We aim to assess the stability and invariance properties of two commonly used anxiety outcome measures to determine the suitability of NA methods to inform treatment plan design in clinical settings.
Individual participant data (IPD) for large multi-trial samples will be accessed via Vivli.org. Exploratory graphical analysis will be used to model empirical networks pre- (baseline) and post-treatment (outcome) for the two most commonly used outcome measures in antidepressant clinical trials, namely the Hamilton Rating Scale for Anxiety (HAM-A) and the anxiety subscale of the Hospital Anxiety and Depression Scale (HADS_A). Bootstrapping and permutation techniques will be used to determine the stability and invariance properties of empirical networks in relation to a range of moderating variables, such as age, sex, treatment type and symptom severity. For networks that are unstable or partially invariant, we will examine item redundancy and remove non-performing items to pursue stable/invariant abbreviated models.
This study will determine the suitability of applying NA methods in clinical trials. Findings could inform the way in which clinical trials, and other such research, are conducted. If outcome measures are stable and invariant, then NA methods will have demonstrable utility to inform more efficacious treatment plans. However, if NA is not found to be suitable, its validity as a robust analytical approach will be questionable.
Network Analysis; Randomised Trial; Generalised Anxiety Disorder; Adult Psychiatry; Mental Health
Symptoms caused by psychopathologies such as anxiety or depression can vary from person to person and there are a number of different ways these can be assessed. The most common is the use of clinician rating scales or patient reported outcome measures. These types of measures allow clinicians and researchers to measure the severity of common anxiety symptoms, such as low mood, low energy and insomnia. Symptom severity is typically measure using a rating response format, rating symptom severity on a scale from 1–5 (for example), with 1 indication mild severity and 5 indicating high severity (Vagias, 2006). A wide array of outcome measures are currently available, such as the Hamilton Anxiety Rating Scale (HAM-A; Hamilton, 1959), Hospital Anxiety and Depression Scale (Zigmond & Snaith, 1983) and Beck Anxiety Inventory (BAI; Beck et al., 1988a), which measure anxiety, or the Hamilton Rating Scale for Depression (HRSD; Hamilton, 1960), Montgomery-Åsberg Depression Rating Scale (MADRS; Montgomery & Åsberg, 1979) and Beck Depression Inventory (BDI; Beck et al., 1988b), which measure depression.
While there is some overlap in both diagnostic criteria and symptoms assessed between and among anxiety and depression measures, different measures can consist of very different symptoms. For example, one study examined the convergent validity of 52 symptoms across seven commonly used depression measures, including the HRSD, MADRS and BDI (Fried, 2017). It was found that 40% of symptoms assessed were unique to a single measure. These findings were supported by a recent systematic review of 388 different outcome measures used across 450 depression randomised trials of various treatment-types (Veal et al., 2024), which noted that the most commonly used measure (the HRSD) only accounted for 59% of 80 depression domains that matter to patients. Even if high levels of convergent validity are observed, it is still possible that measures that purport to assess depression may in fact assess completely different constructs. Fried (2017) provided a reproducible example, whereby 40 disparate items with minimal inter-item correlations (r=0.1) could be distributed into separate measures of 20 items each with no overlap and resulting sum scores could show high correlation (r=0.69). This was argued to demonstrate that high convergent validity can be achieved even between measures that consist of minimally related individual items. Not only does this make it difficult to operationalise or ‘reify’ a unitary latent construct of conditions like anxiety or depression (Jones & Robinaugh, 2021), it also becomes difficult to identify what might be the most important and impactful symptoms.

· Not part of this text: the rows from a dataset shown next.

/-- 13 R321, R322, R341: a trigger of a sheet; two in one XO32 period give one run. -/
def hubTrigger (s : State) (n : Fin 32) (cue : Option Nat) : State :=
  if !s.bit HUB.CTRL 0 || !s.bit (HUB.SHCFG n) 0 then s
  else if s.hub.sheets[n].period == some (xoPeriod s) then s
  else if sheetState s n ≠ 0 then hubMissed s n cue
  else if hubStopped s then
    if s.bit (HUB.SHCFG n) 16 then wakeEvent (hubStart s n) 5 else hubMissed s n cue
  else hubStart s n

/-- 13 R321: the time of the RTC in units of 1/1024 s. -/
def hubClock (s : State) : Nat := s.rtc.secs * 1024 + s.rtc.sub / 32

/-- HUB_RTC_TRIGGER (13 R321): the RTC takes a value T with T mod PERIOD = PHASE mod PERIOD. -/
def execHubRtcTrigger (n : Fin 32) (s : State) : Out :=
  let p := s.fld (HUB.SHPER n) 21 0
  if s.fld (HUB.SHCFG n) 2 1 = 0 ∧ p ≠ 0 ∧ s.rtc.sub % 32 = 0 ∧ hubClock s % p = s.fld (HUB.SHPHASE n) 21 0 % p then
    .next (hubTrigger s n none)
  else .next s

/-- HUB_CUE_TRIGGER (13 R321, 14 R352): trigger input `i` takes its event. -/
def execHubCueTrigger (i : Fin 8) (s : State) : Out :=
  if s.cueQ.contains (.cons (6 + i.val)) then
    let s := { s with cueQ := s.cueQ.filter (fun t => t != .cons (6 + i.val)) }
    .next ((List.finRange 32).foldl (fun (s : State) (n : Fin 32) =>
      if s.fld (HUB.SHCFG n) 2 1 = 1 ∧ s.fld (HUB.SHCFG n) 6 4 = i.val then hubTrigger s n (some i.val) else s) s)
  else .next s

/-- 13 R345, 21 R500: whether a filtered edge is one an EDGE field selects. -/
def edgeHit (edge : Nat) (rising : Bool) : Bool :=
  if rising then edge == 1 || edge == 3 else edge == 2 || edge == 3

/-- HUB_PIN_TRIGGER (13 R321): an edge has passed the filter of a pin. -/
def execHubPinTrigger (pin : Fin 48) (rising : Bool) (s : State) : Out :=
  let s := setExt s pin.val rising
  .next ((List.finRange 32).foldl (fun (s : State) (n : Fin 32) =>
    if s.fld (HUB.SHCFG n) 2 1 = 2 ∧ s.fld (HUB.SHCFG n) 13 8 = pin.val ∧ edgeHit (orIfZero 1 (s.fld (HUB.SHCFG n) 15 14)) rising
    then hubTrigger s n none else s) s)

/-- 13 R321: a write of `HUB.SWTRIG`. -/
def hubSwtrig (s : State) (v : Word) : State :=
  (List.finRange 32).foldl (fun (s : State) (n : Fin 32) => if testB v.toNat n.val then hubTrigger s n none else s) s

/-! ### Issue of a step -/

/-- Byte `i` of a step. -/
def stepByte (op : List Byte) (i : Nat) : Nat := (op.getD i 0).toNat

/-- KIND of a step (13 R324). -/
def stepKind (op : List Byte) : Nat := stepByte op 0 % 16

/-- 13 R324: whether a step executes: unconditional, or its flag XOR CINV is 1. -/
def stepRuns (s : State) (n : Nat) (op : List Byte) : Bool :=
  let b := stepByte op 1
  let f := b % 4
  let flag := if f = 3 then s.bit (HUB.SHSTAT n) 16 else s.bit (HUB.SHSTAT n) (17 + f)
  !testB b 2 || (flag != testB b 3)

/-- 13 R338: the most samples a record of ring `r` holds. -/
def ringSamples (s : State) (r : Nat) : Nat :=
  let z := qSize s (72 + r)
  if z = 16 then 2 else if z = 32 then 7 else if z = 64 then 8 else 0

/-- 13 R325, R327, R329, R332, R338: whether the fields of a step lie in their ranges. -/
def stepLegal (s : State) (op : List Byte) : Bool :=
  let b := stepByte op
  match stepKind op with
  | 3 => decide (b 2 % 8 ≤ 4) && decide (b 4 % 8 ≤ 4) && decide (b 4 / 16 % 8 ≤ 3)
  | 4 => decide (b 4 % 8 ≤ 4) && decide (b 4 / 16 % 8 ≤ 3) && decide (b 2 / 2 % 4 ≤ (if testB (b 2) 0 then 0 else 2))
  | 5 => decide (b 2 % 32 ≤ 18) && decide (b 3 % 8 ≤ 6)
  | 6 => decide (b 4 % 8 ≤ 4)
  | 7 => decide (b 2 % 64 < 48) && decide (b 3 % 4 < 3) && (b 3 % 4 != 1 || decide (b 3 / 32 < 3)) &&
    (b 3 % 4 != 2 || s.fld (PIN.CFG (b 2 % 64)) 7 0 == 1)
  | 10 => decide (b 4 % 4 < 3)
  | 11 => decide (b 3 % 8 + b 4 % 16 ≤ 8) && decide (2 ≤ b 4 % 16) && decide (b 4 % 16 ≤ 8) &&
    decide (b 4 % 16 ≤ ringSamples s (b 2 % 16))
  | 13 => decide (b 2 ≤ 63)
  | 14 => false
  | 15 => false
  | _ => true

/-- 13 R322, R331: whether the resource of a step is free: the ADC, a DSM channel, or a bus without a transaction. -/
def resourceFree (s : State) (op : List Byte) : Bool :=
  let b := stepByte op
  match stepKind op with
  | 3 => if b 2 % 8 ≤ 4 then !s.bit (TWB.STATUS (b 2 % 8)) 1 && !(s.twb.toList.getD (b 2 % 8) {}).keep &&
      !(s.twb.toList.getD (b 2 % 8) {}).hub && !(s.twb.toList.getD (b 2 % 8) {}).attnBus else true
  | 4 => !s.bit (CSP.STATUS (b 2 % 2)) 0 && !(s.csp.toList.getD (b 2 % 2) {}).hub
  | 5 => !s.bit ADC.STATUS 0
  | 6 => !s.bit DSM.STATUS (b 2 % 4)
  | _ => true

/-- 13 R320: fetches the next step of a sheet; none for an error response. -/
def hubFetch (s : State) (n : Fin 32) : Option (List Byte) × State :=
  engineRead s hubInit (s.fld HUB.SHEETBASE 31 15 * 32768 + 0x400 * n.val + 16 * s.fld (HUB.SHSTAT n) 13 8) 16 true
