-- ==== Sys2Proof/Machine/Monitor.lean ====
section
/-! DEFINITION. Clock and supply monitors, watchdogs and error injection (20 R482 to R484, R488, R491, R493, R494). -/
namespace Sys2Proof.Machine
open Sys2Proof.Reg

/-- VCORE_REG (20 R482): VCORE off its target is logged. -/
def execVcoreReg (s : State) : Out := .next (logFault s 0x0C 0 0 1 0)

/-- What the link hardware loses when its clock stops: receptions and the transmission in progress (20 R488, log 46). -/
def linkClockLost (s : State) : State :=
  let s := discardAll s 3 1
  match s.txc.job with
  | some j => if j.begun ∧ j.result.isNone then txCutShort s j 10 else s
  | none => s

/-- 20 R488: PLL `n` (0 PLLA, 1 PLLB, 2 PLLD) loses lock; it is logged with the injection flag `inj`. -/
def pllUnlock (s : State) (n inj : Nat) : State :=
  let s := logFault (s.setBit CLK.STATUS (2 + n) false) 0x0B inj 0 1 0
  if n = 1 then linkClockLost s else s

/-- PLL_UNLOCK (20 R488). -/
def execPllUnlock (pll : Fin 3) (s : State) : Out :=
  if s.bit CLK.STATUS (2 + pll.val) then .next (pllUnlock s pll.val 0) else .next s

/-- PLL_RELOCK (20 R488): a relock succeeds, or fails: the third failure within 1 s is logged as persistent. -/
def execPllRelock (pll : Fin 3) (ok : Bool) (s : State) : Out :=
  if s.bit CLK.STATUS (2 + pll.val) then .next s
  else
    let others := s.flt.relocks.filter (fun x => x.1 != pll.val)
    if ok then .next { s.setBit CLK.STATUS (2 + pll.val) true with flt := { s.flt with relocks := others } }
    else
      let r := (pll.val, s.uptime) :: (s.flt.relocks.filter (fun x => x.1 == pll.val && decide (s.uptime - x.2 ≤ ticksPerSecond)))
      let s : State := { s with flt := { s.flt with relocks := r.take 3 ++ others } }
      .next (s.when (r.length == 3) (fun s => logFault s 0x0B 0 1 0 0))

/-- HFXO_FAIL (20 R482): HFXO stops while requested: the bus clock moves to RC16; the PLLs lose their reference. -/
def execHfxoFail (s : State) : Out :=
  if s.bit CLK.STATUS 1 then
    .next (linkClockLost { logFault (s.setFld CLK.STATUS 4 1 0) 0x22 0 0 0 0 with flt := { s.flt with hfxoTry := s.uptime } }) else .next s

/-- HFXO_RESTART_TRY (20 R482): the restart tried every 1 s succeeds or not. -/
def execHfxoRestartTry (ok : Bool) (s : State) : Out :=
  if s.uptime < s.flt.hfxoTry + ticksPerSecond then .next s
  else
  let s : State := { s with flt := { s.flt with hfxoTry := s.uptime } }
  if ok && !s.bit CLK.STATUS 1 && decide (pwrState s ≤ 1) then .next (clocksOn s) else .next s

/-! ### Watchdogs -/

/-- 20 R483: a write of `FLT.WDKICK`. -/
def wdKick (s : State) (v : Word) : State := if bitsOf v 7 0 = 0xC3 ∧ bitsOf v 10 8 < 6 then wdRestart s (bitsOf v 10 8) else s

/-- 20 R483, R494: a write of `FLT.WDpCFG`; a change of TIMEOUT restarts the count. -/
def wdCfgWrite (s : State) (p : Nat) (v : Word) : State := wdRestart (s.plainWrite (FLT.WDCFG p) v true) p

/-- 20 R483, R492: whether the count of a core runs: its domain is on, it is neither held nor halted by the debug port. -/
def wdRuns (s : State) (p : Fin 6) : Bool :=
  s.fld (FLT.WDCFG p.val) 15 0 != 0 && s.dom (coreDom p) == .on && !coreHeld s p && (s.core p).run != .held && (s.core p).run != .debug

/-- 20 R494: the count at which the pre-expiry falls. -/
def wdPre (s : State) (p : Nat) : Nat := s.fld (FLT.WDCFG p) 15 0 / 2 ^ (1 + min 2 (s.fld (FLT.WDCFG p) 17 16))

/-- 20 R484: the pre-expiry: PREEXP, `FLT.EVT.WDPRE`, which raises line 26. -/
def wdPreExpire (s : State) (p : Fin 6) : State :=
  let s := if wdPre s p.val < s.fld (FLT.WDSTAT p.val) 15 0 then s.setFld (FLT.WDSTAT p.val) 15 0 (wdPre s p.val) else s
  fltEvent (s.setBit (FLT.WDSTAT p.val) 16 true) 1

/-- WATCHDOG_PRE_EXPIRY (20 R484): the count has at most the unit left whose end is the pre-expiry. -/
def execWatchdogPreExpiry (p : Fin 6) (s : State) : Out :=
  .next (s.when (wdRuns s p && decide (s.fld (FLT.WDSTAT p.val) 15 0 ≤ wdPre s p.val + 1)) (fun s => wdPreExpire s p))

/-- WATCHDOG_EXPIRY (20 R484): the count is in its last unit. -/
def execWatchdogExpiry (p : Fin 6) (s : State) : Out :=
  .next (s.when (wdRuns s p && decide (s.fld (FLT.WDSTAT p.val) 15 0 ≤ 1)) (fun s => wdExpire s p 0))

/-! ### Error injection -/

/-- 20 R491: a trusted write of `FLT.INJCTRL`, outside TEST ignored; kinds 4, 5 and 6 fire at once. -/
def injWrite (s : State) (v : Word) : State :=
  if s.phase ≠ 2 then s
  else
    let s := s.plainWrite FLT.INJCTRL v true
    if !testB v.toNat 16 then s
    else
      let core := bitsOf v 10 8
      let off := s.setBit FLT.INJCTRL 16 false
      match bitsOf v 3 0 with
      | 4 => if h : core < 6 then wdExpire off ⟨core, h⟩ 0x80 else off
      | 5 => if h : core < 6 then doubleFault off ⟨core, h⟩ 0x80 else off
      | 6 => if core % 4 < 3 then pllUnlock off (core % 4) 0x80 else off
      | _ => s

/-- 20 R493: a write of `FLT.CURTCNT`: bit 31 clears the record and the count. -/
def curtClear (s : State) (v : Word) : State :=
  if testB v.toNat 31 then ((s.wr FLT.CURT0 0).wr FLT.CURT1 0).wr FLT.CURTCNT 0 else s

end Sys2Proof.Machine
end

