-- ==== Sys2Proof/Machine/Dispatch.lean ====
section
/-! DEFINITION. The dispatch of the commands: one arm per row of the table, each a direct call of its meaning. -/
namespace Sys2Proof.Machine
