-- ==== Sys2Proof/Machine/Core.lean ====
section
/-! DEFINITION. The machine as the host's interface takes it. -/

def Sys2Proof.core : Host.Core :=
  { State := Sys2Proof.Machine.State
    Fault := Sys2Proof.Machine.Fault
    Refusal := Sys2Proof.Machine.Refusal
    step := Sys2Proof.Machine.step
    reset := Sys2Proof.Machine.State.reset }
end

Network analysis (NA) is a modern psychometric method that can be used to explore complex patterns and interactions in outcome measure data. Network theory eschews common assumptions of psychopathology that psychological problems are caused by disease entities which are independent of their symptoms (i.e. latent constructs; Borsboom, 2017). Rather, NA methods adhere to assumptions that are more broadly accepted in clinical practice, such as the interaction of thoughts, feelings and behaviours, outside of the influence of latent constructs (Jones & Robinaugh, 2021). This is achieved by plotting inter-relationships or “edges”, among symptoms, or “nodes”, while appreciating that these symptoms can be empirically related, often for unknown reasons (Borsboom, 2017). This allows clinicians and researchers to move away from the need to reify constructs like depression as latent variables and focus on identifying the key, or “central”, symptoms in patient depression networks, both statistically in terms of measurable treatment outcomes and experientially in terms of patient experience of given symptoms (Borsboom & Cramer, 2013; Borsboom, 2017).
In recent years, network analysis has seen a surge in popularity and has been used to help understand pathology and predict different types of outcomes across a wide range of domains. For example, a recent study (Elliott et al., 2020) used NA methods to analyse data from a clinical trial of people with anorexia nervosa (n=142) and found that high centrality symptoms, including “Feeling Fat” and “Fear of Weight Gain” were strongly related to prognostic utility (r2=0.52, 0.55, respectively). Another study examined a clinical sample (n=58) of people with mood and anxiety disorder with the aim of predicting patient dropout (Lutz et al., 2018). Baseline network models were found to be non-invariant between completers and dropouts, meaning the way in which symptoms related to one another differed significantly between the two groups. Using two-tailed p-values test, the difference in the dropout model was found to be characterised by low centrality of ‘feeling nervous’ and ‘being active’, suggesting these symptoms were less influential within the dropout groups network. Analyses based on these models correctly identified 47 of 58 patients who subsequently left the study, outperforming any other single predictor, such as sex, and it was argued that inspection of baseline network models could be used to predict dropout in such trials.
Several studies have examined the potential for NA to inform more efficacious treatment plans in antidepressant clinical trials and other research, with promising results (Bringmann et al., 2015; Maciaszek et al., 2023; Park et al., 2021). In one such example (Maciaszek et al., 2023), treatment efficacy was calculated as the percentage change between pre- and post-treatment outcomes scores for 88 patients in a clinical trial of the antidepressant duloxetine, as measured using the HRSD (Hamilton, 1960). This treatment efficacy variable was then included in a pre-treatment (baseline) network model of depression symptom scores. NA identified “depressed mood” among the most central symptoms and that treatment efficacy was most strongly related to this symptom. This suggested that duloxetine may be most efficacious when depression is characterised by high levels of depressed mood. In addition, the UKU Side Effect Rating Scale (UKU SERS; Lindström et al., 2001) was used to monitor adverse outcomes and this was also modelled in the baseline network. Adverse outcomes were directly related to anxiety (which was the most central symptom) and this relationship was stronger than that between treatment efficacy and depressed mood, suggesting that the efficacy of duloxetine may be mitigated by high levels of anxiety, even when depression networks are characterised by depressed mood. These findings point toward the potentially significant implications NA methods could have in augmenting the design of more efficacious treatment plans in clinical trial settings.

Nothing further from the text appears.